[Records from a data source]
-- ==== Sys2Proof/Config.lean ====
section
/-! DEFINITION. The fixed parameters of the machine (00_scope.md R4). The spec leaves no value of the machine open, so
there is no free value here. Queue, buffer and memory capacities are unbounded (R19, R20, R47) and need no constant; the
executor's step budget FUEL is an argument of `runFor` (Machine/HostOps.lean), not a constant of the machine. -/

namespace Sys2Proof.Config

/-- MAXADDR = 2^63 - 1, the highest valid cell address (R4, R31). -/
def maxAddr : Int := 9223372036854775807

/-- The largest value of the extent register `len`, 2^63 (R4, R17). -/
def maxLen : Nat := 9223372036854775808

/-- The entry point, the value of `ip` after reset (R4, R24, R38). -/
def entryPoint : Word := 0

end Sys2Proof.Config
end

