-- ==== Sys2Proof/Tests/Slice0.lean ====
section
/-! SUPPORT. Tests of the model against spec/95_test_vectors.md and the examples of the rules (the expected results are the
spec's), and for every statement with hypotheses a concrete state and operands that meet them all. -/

namespace Sys2Proof.Tests

open Sys2Proof Sys2Proof.Machine

/-- The next state of an outcome. -/
def after : Result → Option State
  | .next t => some t
  | .fault _ => none
  | .refused _ => none

/-- The state after one step from the load of a program with an input queue. -/
def stepped (program input : List Word) : Option State := after (step (load program input))

def maxWord : Word := 9223372036854775807
def minWord : Word := -9223372036854775808

/-! ### Well-formedness: one ill-formed term for each check (R60) -/

theorem test_wf_add_refuses : (Instr.add ⟨.position, 1⟩ ⟨.position, 2⟩ ⟨.immediate, 3⟩).wellFormed = false := by decide
theorem test_wf_multiply_refuses : (Instr.multiply ⟨.position, 1⟩ ⟨.position, 2⟩ ⟨.immediate, 3⟩).wellFormed = false := by decide
theorem test_wf_input_refuses : (Instr.input ⟨.immediate, 3⟩).wellFormed = false := by decide
theorem test_wf_lessThan_refuses : (Instr.lessThan ⟨.position, 1⟩ ⟨.position, 2⟩ ⟨.immediate, 3⟩).wellFormed = false := by decide
theorem test_wf_equals_refuses : (Instr.equals ⟨.position, 1⟩ ⟨.position, 2⟩ ⟨.immediate, 3⟩).wellFormed = false := by decide
theorem test_wf_accepts : (Instr.add ⟨.immediate, 1⟩ ⟨.immediate, 2⟩ ⟨.relative, 3⟩).wellFormed = true := by decide

/-! ### Decoding: a word of every instruction, from the encodings of R53 and the programs of 95_test_vectors.md -/

theorem test_decode_add : decode ⟨2201, 0, 1, 7⟩ = .ok (.add ⟨.relative, 0⟩ ⟨.relative, 1⟩ ⟨.position, 7⟩) := by decide
theorem test_decode_multiply : decode ⟨1002, 4, 3, 4⟩ = .ok (.multiply ⟨.position, 4⟩ ⟨.immediate, 3⟩ ⟨.position, 4⟩) := by decide
theorem test_decode_input : decode ⟨203, 1, 99, 9⟩ = .ok (.input ⟨.relative, 1⟩) := by decide
theorem test_decode_output : decode ⟨104, -5, 99, 0⟩ = .ok (.output ⟨.immediate, -5⟩) := by decide
theorem test_decode_jumpIfTrue : decode ⟨2105, 1, 1, 99⟩ = .ok (.jumpIfTrue ⟨.immediate, 1⟩ ⟨.relative, 1⟩) := by decide
theorem test_decode_jumpIfFalse : decode ⟨1006, 22, 14, 4⟩ = .ok (.jumpIfFalse ⟨.position, 22⟩ ⟨.immediate, 14⟩) := by decide
theorem test_decode_lessThan : decode ⟨7, 20, 21, 22⟩ = .ok (.lessThan ⟨.position, 20⟩ ⟨.position, 21⟩ ⟨.position, 22⟩) := by decide
theorem test_decode_equals : decode ⟨1008, 100, 16, 101⟩ = .ok (.equals ⟨.position, 100⟩ ⟨.immediate, 16⟩ ⟨.position, 101⟩) := by decide
theorem test_decode_adjustRelativeBase : decode ⟨209, -7, 99, 0⟩ = .ok (.adjustRelativeBase ⟨.relative, -7⟩) := by decide
theorem test_decode_halt : decode ⟨22299, 1, 2, 3⟩ = .ok .halt := by decide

→ **Task item**
Your task is to restate, word for word, only those lines above that fall between the line holding "results are the" and the line holding "theorem test_decode_jumpIfTrue : decode", inclusive.

→ **Result for this exercise**
/-! SUPPORT. Tests of the model against spec/95_test_vectors.md and the examples of the rules (the expected results are the
spec's), and for every statement with hypotheses a concrete state and operands that meet them all. -/

namespace Sys2Proof.Tests

open Sys2Proof Sys2Proof.Machine

/-- The next state of an outcome. -/
def after : Result → Option State
  | .next t => some t
  | .fault _ => none
  | .refused _ => none

/-- The state after one step from the load of a program with an input queue. -/
def stepped (program input : List Word) : Option State := after (step (load program input))

def maxWord : Word := 9223372036854775807
def minWord : Word := -9223372036854775808

/-! ### Well-formedness: one ill-formed term for each check (R60) -/

theorem test_wf_add_refuses : (Instr.add ⟨.position, 1⟩ ⟨.position, 2⟩ ⟨.immediate, 3⟩).wellFormed = false := by decide
theorem test_wf_multiply_refuses : (Instr.multiply ⟨.position, 1⟩ ⟨.position, 2⟩ ⟨.immediate, 3⟩).wellFormed = false := by decide
theorem test_wf_input_refuses : (Instr.input ⟨.immediate, 3⟩).wellFormed = false := by decide
theorem test_wf_lessThan_refuses : (Instr.lessThan ⟨.position, 1⟩ ⟨.position, 2⟩ ⟨.immediate, 3⟩).wellFormed = false := by decide
theorem test_wf_equals_refuses : (Instr.equals ⟨.position, 1⟩ ⟨.position, 2⟩ ⟨.immediate, 3⟩).wellFormed = false := by decide
theorem test_wf_accepts : (Instr.add ⟨.immediate, 1⟩ ⟨.immediate, 2⟩ ⟨.relative, 3⟩).wellFormed = true := by decide

/-! ### Decoding: a word of every instruction, from the encodings of R53 and the programs of 95_test_vectors.md -/

theorem test_decode_add : decode ⟨2201, 0, 1, 7⟩ = .ok (.add ⟨.relative, 0⟩ ⟨.relative, 1⟩ ⟨.position, 7⟩) := by decide
theorem test_decode_multiply : decode ⟨1002, 4, 3, 4⟩ = .ok (.multiply ⟨.position, 4⟩ ⟨.immediate, 3⟩ ⟨.position, 4⟩) := by decide
theorem test_decode_input : decode ⟨203, 1, 99, 9⟩ = .ok (.input ⟨.relative, 1⟩) := by decide
theorem test_decode_output : decode ⟨104, -5, 99, 0⟩ = .ok (.output ⟨.immediate, -5⟩) := by decide
theorem test_decode_jumpIfTrue : decode ⟨2105, 1, 1, 99⟩ = .ok (.jumpIfTrue ⟨.immediate, 1⟩ ⟨.relative, 1⟩) := by decide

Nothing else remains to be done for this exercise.